--- Exercise material Enclosed Below ---

-- ==== Sys2Proof/Machine/Admit.lean ====
section
/-! DEFINITION. Ring reads, item checks, admission, token buckets, the maintenance gate (13 R409-R427), query descriptors
(03 R69-R100), synchronisation items (13 R419-R421). -/

namespace Sys2Proof.Machine

/-! ## Ring reads (13 R409, R410, R416; 17 R539) -/

/-- Slots up to the tail that have not been taken. -/
def Node.fetchDue (s : Node) (q : Nat) : Bool :=
  let c := s.qcfg q
  let x := s.queue q
  (c.valid || x.cut) && c.kind == 0 && s.dataUp && (if c.host then x.readTo != x.tail else (KList.find? x.pushed x.head).isSome && x.used != 0)

/-- DESCRIPTOR_FETCH: a ring read completes. `slots` is what it gives of a ring in host memory, from the head on. -/
def execDescriptorFetch (q : Fin 8192) (slots : List Bytes) (res : DmaRes) (s : State) : Result :=
  let n := s.node
  let x := n.queue q
  if !n.fetchDue q then s.next n
  else if (n.qcfg q).host then
    match res with
    | .ok => if slots.length = x.used then s.settled (n.takeItems q (splitItems (x.used + 1) slots)) else s.next n
    | _ => s.settled (n.dmaFail q false)
  else s.settled (n.takeItems q (n.pushedItems q x.head (x.used + 1)))

/-- RING_DMA_TIMEOUT (17 R539): 10 ms after the read began. -/
def execRingDmaTimeout (q : Fin 8192) (s : State) : Result :=
  let n := s.node
  s.settled (if (n.qcfg q).host && n.fetchDue q && n.passed (n.queue q).readAt 10000 then n.dmaFail q true else n)

/-! ## The form of items (13 Table 13.1, Table 13.2) -/

/-- What an item may hold: the roles of its queue, the `IFLAGS` bits, whether `COUNT` is used, the bits of each argument
(0: unused), where its inline payload ends, and whether it may take more than one slot. -/
structure ItemForm where
  roles : List Nat
  iflags : Nat
  count : Bool
  args : List Nat
  inl : Nat
  deriving DecidableEq, Repr

def mask64 : Nat := 2 ^ 64 - 1
def keyMask : Nat := 2 ^ 38 - 1

def itemForm (op inline : Nat) : Option ItemForm :=
  match op with
  | 0x11 => some (if inline = 1 then ⟨[0], 1, false, [keyMask, 2 ^ 21 - 1], 72⟩ else ⟨[0], 1, true, [keyMask, 0, mask64, mask64], 72⟩)
  | 0x12 => some ⟨[0], 0, false, [keyMask], 72⟩
  | 0x13 => some ⟨[0], 0, true, [keyMask, 2 ^ 54 - 1, mask64, mask64, mask64], 72⟩
  | 0x14 => some ⟨[0], 0, false, [keyMask], 72⟩
  | 0x15 => some ⟨[1], 0, false, [keyMask, mask64], 72⟩
  | 0x18 => some ⟨[0], 7, true, [mask64, mask64, mask64], 72⟩
  | 0x19 => some ⟨[0], 25, true, [mask64, mask64, mask64], 72⟩
  | 0x1A | 0x1B => some ⟨[0], 32, true, [mask64, mask64, mask64], 72⟩
  | 0x1C => some ⟨[0], 1, false, [mask64, 0xFFFF], 72⟩
  | 0x1D => some ⟨[0], 31, false, [mask64, mask64, mask64], 72⟩
  | 0x20 => some ⟨[0, 1], 0, false, [63, mask64], 72⟩
  | 0x21 => some ⟨[0, 1], 0, false, [63], 72⟩
  | 0x28 => some ⟨[0, 1], 0, true, [2 ^ 27 - 1, 2 ^ 11 - 1, 7], 72⟩
  | 0x29 => some ⟨[0, 1], 0, true, [2 ^ 27 - 1, 2 ^ 11 - 1], 72⟩
  | 0x2A => some ⟨[0, 1], 0, true, [2 ^ 27 - 1, 2 ^ 11 - 1, 7, 7], 72⟩
  | 0x30 => some ⟨[0, 1], 3, false, [mask64], 72⟩
  | 0x31 => some ⟨[0, 1], 0, false, [0xFFF], 72⟩
  | 0x32 => some ⟨[0, 1], 0, false, [0xFFF, mask64], 72⟩
  | 0x38 => some ⟨[1], 0, false, [], 104⟩
  | 0x39 => some ⟨[1], 0, false, [0xFFF], 72⟩
  | 0x3A => some ⟨[1], 0, true, [0xFFFF, 2 ^ 11 - 1, mask64], 72⟩
  | 0x3B | 0x3C => some ⟨[1], 0, false, [0xFFFF], 72⟩
  | 0x3D => some ⟨[1], 0, false, [keyMask, 2 ^ 32 - 1], 72⟩
  | 0x3E => some ⟨[1], 0, true, [2 ^ 37 - 1, 0x7FFF, mask64], 72⟩
  | 0x3F => some ⟨[1], 0, false, [mask64, 0x7FFF, 3, mask64], 72⟩
  | 0x40 => some ⟨[2], 0, false, [0x7FFF, mask64], 72⟩
  | _ => none

/-- Where a tenant's item holds a TID, or the system flag: argument, first bit, width (13 R411). -/
def tidField (op : Nat) : Option (Nat × Nat × Nat) :=
  match op with
  | 0x11 | 0x12 | 0x13 | 0x14 => some (0, 28, 10)
  | 0x28 | 0x29 | 0x2A => some (1, 0, 11)
  | _ => none

/-- The first code that is not 0. -/
def firstCode : List Nat → Nat
  | [] => 0
  | c :: r => if c = 0 then firstCode r else c

def codeIf (b : Bool) (c : Nat) : Nat := if b then c else 0

/-- 02 R34, R35: the arguments of INDEX_CREATE: `COUNT` is C, `A1` the parameters, `A2` and `A3` the tables, `A4` the plan. -/
def createFields (i : Item) (n : Nat) : Nat :=
  if i.op != 0x13 then 0
  else match n with
    | 0 => codeIf (i.count < 1 || 1048576 < i.count) 0x0125
    | 1 => createCode (createParams (i.arg 1) i.count)
    | 2 => codeIf (!tableAddrOk (i.arg 2)) 0x01D1
    | 3 => codeIf (if (createParams (i.arg 1) i.count).isPq then !tableAddrOk (i.arg 3) else i.arg 3 != 0) 0x01D1
    | _ => codeIf (i.arg 4 % 16 != 0 || bitAt (i.arg 4) 63) 0x01D1

/-- 13 R419: a SYNC_CREATE whose value is out of its type's range. -/
def syncBad (i : Item) : Bool :=
  let ty := i.iflags % 4
  let v := i.arg 0
  (ty == 0 && 2 ^ 32 ≤ v) || (ty == 1 && 2 ≤ v) || (ty == 2 && (v < 1 || 8192 < v))

/-- The fields of an item other than QUERY, in ascending byte offset; `key`: the code that the item's shard key meets. -/
def itemFields (i : Item) (f : ItemForm) (tid key : Nat) : Nat :=
  let inline := i.op == 0x11 && bitAt i.iflags 0
  let arg := fun n =>
    let m := f.args.getD n 0
    let v := i.arg n
    if i.op == 0x2A && n == 3 && v &&& i.arg 2 != 0 then 0x01D1
    else if m = 0 then codeIf (v != 0) 0x01D1
    else if v &&& m != v then (if (i.op == 0x28 || i.op == 0x2A) && 2 ≤ n then 0x01D1 else 0x0101)
    else match tidField i.op with
      | some (a, lo, w) => codeIf (f.roles.contains 0 && tid < 1024 && a == n && fld v lo w != 0 && fld v lo w != tid) 0x01D1
      | none => 0
  firstCode [
    codeIf (i.iflags &&& f.iflags != i.iflags) 0x0101,
    codeIf ((i.op == 0x18 && fld i.iflags 1 2 == 3) || (i.op == 0x19 && fld i.iflags 3 2 == 3) || (i.op == 0x1D && !amoOk i.iflags)) 0x0101,
    codeIf (fld (getLe i.bytes 2 1) 4 4 != 0) 0x0101,
    codeIf (getLe i.bytes 3 1 != 0) 0x0101,
    codeIf (!f.count && i.count != 0) 0x01D1,
    codeIf (i.op == 0x11 && !inline && (i.count < 1 || 4096 < i.count)) 0x01D1,
    codeIf (0x18 ≤ i.op && i.op ≤ 0x1B && (i.count < 1 || 4096 < i.count)) 0x0174, createFields i 0,
    arg 0, key, codeIf (i.op == 0x30 && syncBad i) 0x0177, codeIf (i.op == 0x28 && decide (2 ^ 27 < i.arg 0 + i.count)) 0x01D1,
    arg 1, createFields i 1, codeIf (i.op == 0x15 && (i.arg 1 % 16 != 0 || bitAt (i.arg 1) 63)) 0x01D1,
    arg 2, createFields i 2, codeIf ((i.op == 0x1A || i.op == 0x1B) && i.arg 2 != 0) 0x0174, codeIf (i.op == 0x1D && i.iflags % 16 != 10 && i.arg 2 != 0) 0x01D1,
    arg 3, codeIf (i.op == 0x11 && !inline && i.arg 3 % 64 != 0) 0x01D1,
    createFields i 3, arg 4, createFields i 4, arg 5,
    codeIf (!zeros i.bytes 60 4) 0x0101,
    codeIf (!zeros i.bytes f.inl (128 - f.inl)) 0x0101]

/-- 08 R258: whether the node's function takes an item. -/
def Node.functionTakes (s : Node) (i : Item) : Bool :=
  if 0x10 ≤ i.op ∧ i.op ≤ 0x15 then s.acceptsSearch
  else if 0x18 ≤ i.op ∧ i.op ≤ 0x1B then s.acceptsStore || (s.dev.func == 0 && !i.fwd)
  else if i.op == 0x1C || i.op == 0x1D then s.acceptsStore
  else true

/-- The codes that an item's queue, session, tenant and node give it (13 R411; 14 R434, R438, R455; 08 R258, R259;
12 R388). -/
def Node.itemUse (s : Node) (i : Item) (roles : List Nat) : Nat :=
  let c := s.qcfg i.q
  firstCode [
    codeIf (!roles.contains c.role) 0x0220,
    codeIf ((c.role == 1 && !s.roleOpen .operator) || (c.role == 2 && !s.roleOpen .installer)) 0x0201,
    if c.role == 0 && !c.sys then s.tenantUse c.tid else 0,
    codeIf (!s.functionTakes i) 0x0341,
    codeIf ((i.op == 0x1C || i.op == 0x1D || (i.fwd && decide (0x18 ≤ i.op ∧ i.op ≤ 0x1B))) && (s.itemClient i).isNone) 0x0341,
    codeIf (s.peloton.fenced && (i.op == 0x10 || i.op == 0x11 || i.op == 0x12)) 0x0608]

/-- 13 R410, R411: an item other than QUERY: its code. -/
def Node.checkItem (s : Node) (i : Item) : Nat :=
  match itemForm i.op (i.iflags % 2) with
  | none => 0x01D1
  | some f =>
    let sl := fld (getLe i.bytes 2 1) 0 4 + 1
    let inline := i.op == 0x11 && bitAt i.iflags 0
    let c := s.qcfg i.q
    let sh := s.shard (shardOfKey c.tid (i.arg 0))
    firstCode [
      codeIf (i.slots != sl || (if inline then sl < 2 else sl != 1)) 0x01D1,
      s.itemUse i f.roles,
      itemFields i f (if c.role == 0 then c.tid else 1024) (codeIf ((i.op == 0x11 && (c.sys || sh.isNone)) || (i.op == 0x13 && sh.isSome)) 0x0120),
      match sh with
      | some x => codeIf (inline && 128 * (sl - 1) < appendBytes x.params (i.bytes.drop 128)) 0x01D1
      | none => 0]

/-! ## Query descriptors (03 R70) -/

/-- 12 R390: a merge plan with the shard map's primaries in the place of its nodes. -/
def Node.primaries (s : Node) (sh : ShardId) (p : Plan) : Plan :=
  { p with nlist := p.nlist.map fun e =>
      (((s.peloton.shardMap.find? fun r => r.id == { sh with shard := Fin.ofNat 65536 e.2 }).map (·.primary)).getD e.1, e.2) }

--- End of Enclosed Exercise material ---

◆ **Work to be completed**: Look through the entries for lines containing the word "State" and return each one.

◆ **Reply to the task**:
def execDescriptorFetch (q : Fin 8192) (slots : List Bytes) (res : DmaRes) (s : State) : Result :=
def execRingDmaTimeout (q : Fin 8192) (s : State) : Result :=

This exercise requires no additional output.